**Task instructions**
Would you filter these records and copy every line that has the word "allocate"?

**Material for the task**
@[simp] theorem overtake_bursts (pl i) (s : State) (h : BurstsWithin s.mem.queue) : BurstsWithin (s.overtake pl i).mem.queue := by unfold State.overtake; (try dsimp only); (repeat' split) <;> first | with_reducible exact h | (simp (maxDischargeDepth := 20) [h]; done) | (simp_all (maxDischargeDepth := 20); done)

@[simp] theorem stealRecord_bursts (i) (s : State) (h : BurstsWithin s.mem.queue) : BurstsWithin (s.stealRecord i).mem.queue := by unfold State.stealRecord; (try dsimp only); (repeat' split) <;> first | with_reducible exact h | (simp (maxDischargeDepth := 20) [h]; done) | (simp_all (maxDischargeDepth := 20); done)

@[simp] theorem placeRecord_bursts (r) (s : State) (h : BurstsWithin s.mem.queue) : BurstsWithin (s.placeRecord r).mem.queue := by unfold State.placeRecord; (try dsimp only); (repeat' split) <;> first | with_reducible exact h | (simp (maxDischargeDepth := 20) [h]; done) | (simp_all (maxDischargeDepth := 20); done)

@[simp] theorem openLayer_bursts (t id l st ph dest) (s : State) (h : BurstsWithin s.mem.queue) : BurstsWithin (s.openLayer t id l st ph dest).mem.queue := by unfold State.openLayer; (try dsimp only); (repeat' split) <;> first | with_reducible exact h | (simp (maxDischargeDepth := 20) [h]; done) | (simp_all (maxDischargeDepth := 20); done)

@[simp] theorem freeRedo_bursts (t) (s : State) (h : BurstsWithin s.mem.queue) : BurstsWithin (s.freeRedo t).mem.queue := by unfold State.freeRedo; (try dsimp only); (repeat' split) <;> first | with_reducible exact h | (simp (maxDischargeDepth := 20) [h]; done) | (simp_all (maxDischargeDepth := 20); done)

@[simp] theorem startDefining_bursts (s : State) (h : BurstsWithin s.mem.queue) : BurstsWithin (s.startDefining).mem.queue := by unfold State.startDefining; (try dsimp only); (repeat' split) <;> first | with_reducible exact h | (simp (maxDischargeDepth := 20) [h]; done) | (simp_all (maxDischargeDepth := 20); done)

theorem actRecord_ok_bursts (t k) (s u : State) (h : BurstsWithin s.mem.queue) (e : s.actRecord t k = .ok u) : BurstsWithin u.mem.queue := by
  unfold State.actRecord at e
  split at e
  · simp at e
  · split at e
    · simp at e
    · next v id hv =>
      injection e with e; subst e
      simp (maxDischargeDepth := 20) [takeRoom_bursts _ _ _ _ h hv]

theorem actLayer_ok_bursts (t cv k) (s u : State) (h : BurstsWithin s.mem.queue) (e : s.actLayer t cv k = .ok u) : BurstsWithin u.mem.queue := by
  unfold State.actLayer at e
  split at e
  · split at e
    · simp at e
    · next v id hv =>
      injection e with e; subst e
      simp (maxDischargeDepth := 20) [takeRoom_bursts _ _ _ _ h hv]
  · simp at e

@[simp] theorem decayAll_bursts (n l) (s : State) (h : BurstsWithin s.mem.queue) : BurstsWithin (s.decayAll n l).mem.queue := by
  induction l generalizing s with
  | nil => exact h
  | cons x l ih => simp (maxDischargeDepth := 20) [State.decayAll, ih, h]

@[simp] theorem decayFold_bursts (t n) (s : State) (h : BurstsWithin s.mem.queue) : BurstsWithin (s.decayFold t n).mem.queue := by unfold State.decayFold; (try dsimp only); (repeat' split) <;> first | with_reducible exact h | (simp (maxDischargeDepth := 20) [h]; done) | (simp_all (maxDischargeDepth := 20); done)

@[simp] theorem retire_bursts (t id) (s : State) (h : BurstsWithin s.mem.queue) : BurstsWithin (s.retire t id).mem.queue := by unfold State.retire; (try dsimp only); (repeat' split) <;> first | with_reducible exact h | (simp (maxDischargeDepth := 20) [h]; done) | (simp_all (maxDischargeDepth := 20); done)

@[simp] theorem retireAll_bursts (t l) (s : State) (h : BurstsWithin s.mem.queue) : BurstsWithin (s.retireAll t l).mem.queue := by
  induction l generalizing s with
  | nil => exact h
  | cons x l ih => simp (maxDischargeDepth := 20) [State.retireAll, ih, h]

@[simp] theorem decayTrack_bursts (t) (s : State) (h : BurstsWithin s.mem.queue) : BurstsWithin (s.decayTrack t).mem.queue := by unfold State.decayTrack; (try dsimp only); (repeat' split) <;> first | with_reducible exact h | (simp (maxDischargeDepth := 20) [h]; done) | (simp_all (maxDischargeDepth := 20); done)

@[simp] theorem roll_bursts (t) (s : State) (h : BurstsWithin s.mem.queue) : BurstsWithin (s.roll t).mem.queue := by
  unfold State.roll
  dsimp only
  split
  · split
    · split
      · exact h
      · split
        · next v id' hv =>
          have hu : BurstsWithin v.mem.queue := by
            refine takeRoom_bursts _ _ _ _ ?_ hv
            simp (maxDischargeDepth := 20) [h]
          simp (maxDischargeDepth := 20) [hu]
        · simp (maxDischargeDepth := 20) [h]
    · exact h
  · exact h

@[simp] theorem wrapTrack_bursts (t) (s : State) (h : BurstsWithin s.mem.queue) : BurstsWithin (s.wrapTrack t).mem.queue := by unfold State.wrapTrack; (try dsimp only); (repeat' split) <;> first | with_reducible exact h | (simp (maxDischargeDepth := 20) [h]; done) | (simp_all (maxDischargeDepth := 20); done)

@[simp] theorem liveOne_bursts (fr i) (s : State) (h : BurstsWithin s.mem.queue) : BurstsWithin (s.liveOne fr i).mem.queue := by unfold State.liveOne; (try dsimp only); (repeat' split) <;> first | with_reducible exact h | (simp (maxDischargeDepth := 20) [h]; done) | (simp_all (maxDischargeDepth := 20); done)

@[simp] theorem liveAll_bursts (fr l) (s : State) (h : BurstsWithin s.mem.queue) : BurstsWithin (s.liveAll fr l).mem.queue := by
  induction l generalizing s with
  | nil => exact h
  | cons x l ih => simp (maxDischargeDepth := 20) [State.liveAll, ih, h]

@[simp] theorem overtakeAll_bursts (pl l) (s : State) (h : BurstsWithin s.mem.queue) : BurstsWithin (s.overtakeAll pl l).mem.queue := by
  induction l generalizing s with
  | nil => exact h
  | cons x l ih => simp (maxDischargeDepth := 20) [State.overtakeAll, ih, h]

@[simp] theorem captureArrival_bursts (pl fr ord) (s : State) (h : BurstsWithin s.mem.queue) : BurstsWithin (s.captureArrival pl fr ord).mem.queue := by unfold State.captureArrival; (try dsimp only); (repeat' split) <;> first | with_reducible exact h | (simp (maxDischargeDepth := 20) [h]; done) | (simp_all (maxDischargeDepth := 20); done)

@[simp] theorem closeLimits_bursts (l) (s : State) (h : BurstsWithin s.mem.queue) : BurstsWithin (s.closeLimits l).mem.queue := by
  induction l generalizing s with
  | nil => exact h
  | cons x l ih => unfold State.closeLimits; exact ih _ (by split <;> simp (maxDischargeDepth := 20) [h])

@[simp] theorem closeTracks_bursts (k stop l) (s : State) (h : BurstsWithin s.mem.queue) : BurstsWithin (s.closeTracks k stop l).mem.queue := by
  induction l generalizing s with
  | nil => exact h
  | cons x l ih => simp (maxDischargeDepth := 20) [State.closeTracks, ih, h]

@[simp] theorem pauseCycle_bursts (s : State) (h : BurstsWithin s.mem.queue) : BurstsWithin (s.pauseCycle).mem.queue := by unfold State.pauseCycle; (try dsimp only); (repeat' split) <;> first | with_reducible exact h | (simp (maxDischargeDepth := 20) [h]; done) | (simp_all (maxDischargeDepth := 20); done)

@[simp] theorem actStopAll_bursts (k) (s : State) (h : BurstsWithin s.mem.queue) : BurstsWithin (s.actStopAll k).mem.queue := by unfold State.actStopAll; (try dsimp only); (repeat' split) <;> first | with_reducible exact h | (simp (maxDischargeDepth := 20) [h]; done) | (simp_all (maxDischargeDepth := 20); done)
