-- ==== Sys2Proof/Laws/KeepFrameCount.lean ====
section
/-! SUPPORT. The free-running frame count stands, every operation but the count itself and the resets (R3). -/
namespace Sys2Proof.Machine

open Sys2Proof

set_option linter.unusedSimpArgs false
set_option linter.unusedTactic false
set_option linter.unreachableTactic false
set_option linter.unnecessarySeqFocus false

/-- The frame count stands at a value. -/
abbrev CountIs (n : Nat) (c : Cycle) : Prop := c.frameCount = n

variable {n₀ : Nat}

@[simp] theorem setCycle_count (c : Cycle) (s : State) (h : c.frameCount = n₀) : (s.setCycle c).cycle.frameCount = n₀ := by
  unfold State.setCycle; split <;> exact h

@[simp] theorem move_count (c : Cycle) (len : Nat) : (c.move len).1.frameCount = c.frameCount := by
  unfold Cycle.move; (repeat' split) <;> rfl

@[simp] theorem setPort_count (p c) (s : State) (h : s.cycle.frameCount = n₀) : (s.setPort p c).cycle.frameCount = n₀ := by unfold State.setPort; (try dsimp only); (repeat' split) <;> first | with_reducible exact h | (simp (maxDischargeDepth := 20) [h]; done) | (simp_all (maxDischargeDepth := 20); done)

@[simp] theorem setTrack_count (t tr) (s : State) (h : s.cycle.frameCount = n₀) : (s.setTrack t tr).cycle.frameCount = n₀ := by unfold State.setTrack; (try dsimp only); (repeat' split) <;> first | with_reducible exact h | (simp (maxDischargeDepth := 20) [h]; done) | (simp_all (maxDischargeDepth := 20); done)

@[simp] theorem modTrack_count (t f) (s : State) (h : s.cycle.frameCount = n₀) : (s.modTrack t f).cycle.frameCount = n₀ := by unfold State.modTrack; (try dsimp only); (repeat' split) <;> first | with_reducible exact h | (simp (maxDischargeDepth := 20) [h]; done) | (simp_all (maxDischargeDepth := 20); done)

@[simp] theorem setLayer_count (id l) (s : State) (h : s.cycle.frameCount = n₀) : (s.setLayer id l).cycle.frameCount = n₀ := by unfold State.setLayer; (try dsimp only); (repeat' split) <;> first | with_reducible exact h | (simp (maxDischargeDepth := 20) [h]; done) | (simp_all (maxDischargeDepth := 20); done)

@[simp] theorem modLayer_count (id f) (s : State) (h : s.cycle.frameCount = n₀) : (s.modLayer id f).cycle.frameCount = n₀ := by unfold State.modLayer; (try dsimp only); (repeat' split) <;> first | with_reducible exact h | (simp (maxDischargeDepth := 20) [h]; done) | (simp_all (maxDischargeDepth := 20); done)

@[simp] theorem setWindow_count (p w) (s : State) (h : s.cycle.frameCount = n₀) : (s.setWindow p w).cycle.frameCount = n₀ := by unfold State.setWindow; (try dsimp only); (repeat' split) <;> first | with_reducible exact h | (simp (maxDischargeDepth := 20) [h]; done) | (simp_all (maxDischargeDepth := 20); done)

@[simp] theorem setSwitchPort_count (p c) (s : State) (h : s.cycle.frameCount = n₀) : (s.setSwitchPort p c).cycle.frameCount = n₀ := by unfold State.setSwitchPort; (try dsimp only); (repeat' split) <;> first | with_reducible exact h | (simp (maxDischargeDepth := 20) [h]; done) | (simp_all (maxDischargeDepth := 20); done)

@[simp] theorem offerTo_count (p e) (s : State) (h : s.cycle.frameCount = n₀) : (s.offerTo p e).cycle.frameCount = n₀ := by unfold State.offerTo; (try dsimp only); (repeat' split) <;> first | with_reducible exact h | (simp (maxDischargeDepth := 20) [h]; done) | (simp_all (maxDischargeDepth := 20); done)

@[simp] theorem raiseEvent_count (e) (s : State) (h : s.cycle.frameCount = n₀) : (s.raiseEvent e).cycle.frameCount = n₀ := by unfold State.raiseEvent; (try dsimp only); (repeat' split) <;> first | with_reducible exact h | (simp (maxDischargeDepth := 20) [h]; done) | (simp_all (maxDischargeDepth := 20); done)

@[simp] theorem raise_count (k t l d) (s : State) (h : s.cycle.frameCount = n₀) : (s.raise k t l d).cycle.frameCount = n₀ := by unfold State.raise; (try dsimp only); (repeat' split) <;> first | with_reducible exact h | (simp (maxDischargeDepth := 20) [h]; done) | (simp_all (maxDischargeDepth := 20); done)

@[simp] theorem takeFault_count (o) (s : State) (h : s.cycle.frameCount = n₀) : (s.takeFault o).cycle.frameCount = n₀ := by unfold State.takeFault; (try dsimp only); (repeat' split) <;> first | with_reducible exact h | (simp (maxDischargeDepth := 20) [h]; done) | (simp_all (maxDischargeDepth := 20); done)

theorem allocate_count (id : Nat) (s t : State) (h : s.cycle.frameCount = n₀) (e : s.allocate id = some t) : t.cycle.frameCount = n₀ := by
  unfold State.allocate at e
  split at e
  · injection e with e; subst e; simp (maxDischargeDepth := 20) [h]
  · simp at e

@[simp] theorem fillReply_count (p st tag code results) (s : State) (h : s.cycle.frameCount = n₀) : (s.fillReply p st tag code results).cycle.frameCount = n₀ := by unfold State.fillReply; (try dsimp only); (repeat' split) <;> first | with_reducible exact h | (simp (maxDischargeDepth := 20) [h]; done) | (simp_all (maxDischargeDepth := 20); done)

@[simp] theorem completeReply_count (p st results) (s : State) (h : s.cycle.frameCount = n₀) : (s.completeReply p st results).cycle.frameCount = n₀ := by unfold State.completeReply; (try dsimp only); (repeat' split) <;> first | with_reducible exact h | (simp (maxDischargeDepth := 20) [h]; done) | (simp_all (maxDischargeDepth := 20); done)

@[simp] theorem clearPassFlags_count (s : State) (h : s.cycle.frameCount = n₀) : (s.clearPassFlags).cycle.frameCount = n₀ := by unfold State.clearPassFlags; (try dsimp only); (repeat' split) <;> first | with_reducible exact h | (simp (maxDischargeDepth := 20) [h]; done) | (simp_all (maxDischargeDepth := 20); done)

@[simp] theorem startCycle_count (len d) (s : State) (h : s.cycle.frameCount = n₀) : (s.startCycle len d).cycle.frameCount = n₀ := by unfold State.startCycle; (try dsimp only); (repeat' split) <;> first | with_reducible exact h | (simp (maxDischargeDepth := 20) [h]; done) | (simp_all (maxDischargeDepth := 20); done)

@[simp] theorem emptyCycle_count (s : State) (h : s.cycle.frameCount = n₀) : (s.emptyCycle).cycle.frameCount = n₀ := by unfold State.emptyCycle; (try dsimp only); (repeat' split) <;> first | with_reducible exact h | (simp (maxDischargeDepth := 20) [h]; done) | (simp_all (maxDischargeDepth := 20); done)

@[simp] theorem closeDefining_count (n stop) (s : State) (h : s.cycle.frameCount = n₀) : (s.closeDefining n stop).cycle.frameCount = n₀ := by unfold State.closeDefining; (try dsimp only); (repeat' split) <;> first | with_reducible exact h | (simp (maxDischargeDepth := 20) [h]; done) | (simp_all (maxDischargeDepth := 20); done)

@[simp] theorem announce_count (r) (s : State) (h : s.cycle.frameCount = n₀) : (s.announce r).cycle.frameCount = n₀ := by unfold State.announce; (try dsimp only); (repeat' split) <;> first | with_reducible exact h | (simp (maxDischargeDepth := 20) [h]; done) | (simp_all (maxDischargeDepth := 20); done)

@[simp] theorem advance_count (s : State) (h : s.cycle.frameCount = n₀) : (s.advance).1.cycle.frameCount = n₀ := by
  unfold State.advance
  split
  · dsimp only
    split <;> simp [h]
  · exact h
  · exact h

@[simp] theorem settleBuffers_count (s : State) (h : s.cycle.frameCount = n₀) : (s.settleBuffers).cycle.frameCount = n₀ := by unfold State.settleBuffers; (try dsimp only); (repeat' split) <;> first | with_reducible exact h | (simp (maxDischargeDepth := 20) [h]; done) | (simp_all (maxDischargeDepth := 20); done)

@[simp] theorem reaim_count (id) (s : State) (h : s.cycle.frameCount = n₀) : (s.reaim id).cycle.frameCount = n₀ := by unfold State.reaim; (try dsimp only); (repeat' split) <;> first | with_reducible exact h | (simp (maxDischargeDepth := 20) [h]; done) | (simp_all (maxDischargeDepth := 20); done)

@[simp] theorem reaimAllZero_count (s : State) (h : s.cycle.frameCount = n₀) : (s.reaimAllZero).cycle.frameCount = n₀ := by unfold State.reaimAllZero; (try dsimp only); (repeat' split) <;> first | with_reducible exact h | (simp (maxDischargeDepth := 20) [h]; done) | (simp_all (maxDischargeDepth := 20); done)

@[simp] theorem setWait_count (who w) (s : State) (h : s.cycle.frameCount = n₀) : (s.setWait who w).cycle.frameCount = n₀ := by unfold State.setWait; (try dsimp only); (repeat' split) <;> first | with_reducible exact h | (simp (maxDischargeDepth := 20) [h]; done) | (simp_all (maxDischargeDepth := 20); done)

@[simp] theorem loseWindow_count (p cause) (s : State) (h : s.cycle.frameCount = n₀) : (s.loseWindow p cause).cycle.frameCount = n₀ := by unfold State.loseWindow; (try dsimp only); (repeat' split) <;> first | with_reducible exact h | (simp (maxDischargeDepth := 20) [h]; done) | (simp_all (maxDischargeDepth := 20); done)

@[simp] theorem loseWindowOn_count (id cause p) (s : State) (h : s.cycle.frameCount = n₀) : (s.loseWindowOn id cause p).cycle.frameCount = n₀ := by unfold State.loseWindowOn; (try dsimp only); (repeat' split) <;> first | with_reducible exact h | (simp (maxDischargeDepth := 20) [h]; done) | (simp_all (maxDischargeDepth := 20); done)

@[simp] theorem loseWindowsOn_count (id cause) (s : State) (h : s.cycle.frameCount = n₀) : (s.loseWindowsOn id cause).cycle.frameCount = n₀ := by unfold State.loseWindowsOn; (try dsimp only); (repeat' split) <;> first | with_reducible exact h | (simp (maxDischargeDepth := 20) [h]; done) | (simp_all (maxDischargeDepth := 20); done)

@[simp] theorem dropRecord_count (id) (s : State) (h : s.cycle.frameCount = n₀) : (s.dropRecord id).cycle.frameCount = n₀ := by unfold State.dropRecord; (try dsimp only); (repeat' split) <;> first | with_reducible exact h | (simp (maxDischargeDepth := 20) [h]; done) | (simp_all (maxDischargeDepth := 20); done)



@[simp] theorem freeLayer_count (cause id) (s : State) (h : s.cycle.frameCount = n₀) : (s.freeLayer cause id).cycle.frameCount = n₀ := by unfold State.freeLayer; (try dsimp only); (repeat' split) <;> first | with_reducible exact h | (simp (maxDischargeDepth := 20) [h]; done) | (simp_all (maxDischargeDepth := 20); done)

@[simp] theorem cutWindow_count (id n p) (s : State) (h : s.cycle.frameCount = n₀) : (s.cutWindow id n p).cycle.frameCount = n₀ := by unfold State.cutWindow; (try dsimp only); (repeat' split) <;> first | with_reducible exact h | (simp (maxDischargeDepth := 20) [h]; done) | (simp_all (maxDischargeDepth := 20); done)

@[simp] theorem truncate_count (id n) (s : State) (h : s.cycle.frameCount = n₀) : (s.truncate id n).cycle.frameCount = n₀ := by unfold State.truncate; (try dsimp only); (repeat' split) <;> first | with_reducible exact h | (simp (maxDischargeDepth := 20) [h]; done) | (simp_all (maxDischargeDepth := 20); done)

@[simp] theorem suspectBlock_count (rd b) (s : State) (h : s.cycle.frameCount = n₀) : (s.suspectBlock rd b).cycle.frameCount = n₀ := by unfold State.suspectBlock; (try dsimp only); (repeat' split) <;> first | with_reducible exact h | (simp (maxDischargeDepth := 20) [h]; done) | (simp_all (maxDischargeDepth := 20); done)

@[simp] theorem readChecked_count (who o chk rd) (s : State) (h : s.cycle.frameCount = n₀) : (s.readChecked who o chk rd).1.cycle.frameCount = n₀ := by unfold State.readChecked; (try dsimp only); (repeat' split) <;> first | with_reducible exact h | (simp (maxDischargeDepth := 20) [h]; done) | (simp_all (maxDischargeDepth := 20); done)

@[simp] theorem readFrom_count (who : Requester) (checks : List WordCheck) (l : List Nat) (rd : Reading) (s : State)
    (h : s.cycle.frameCount = n₀) : (State.readFrom who checks l rd s).1.cycle.frameCount = n₀ := by
  induction l generalizing rd s with
  | nil => exact h
  | cons i l ih => simp (maxDischargeDepth := 20) [State.readFrom, ih, h]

**Result for this task**
theorem allocate_count (id : Nat) (s t : State) (h : s.cycle.frameCount = n₀) (e : s.allocate id = some t) : t.cycle.frameCount = n₀ := by
  unfold State.allocate at e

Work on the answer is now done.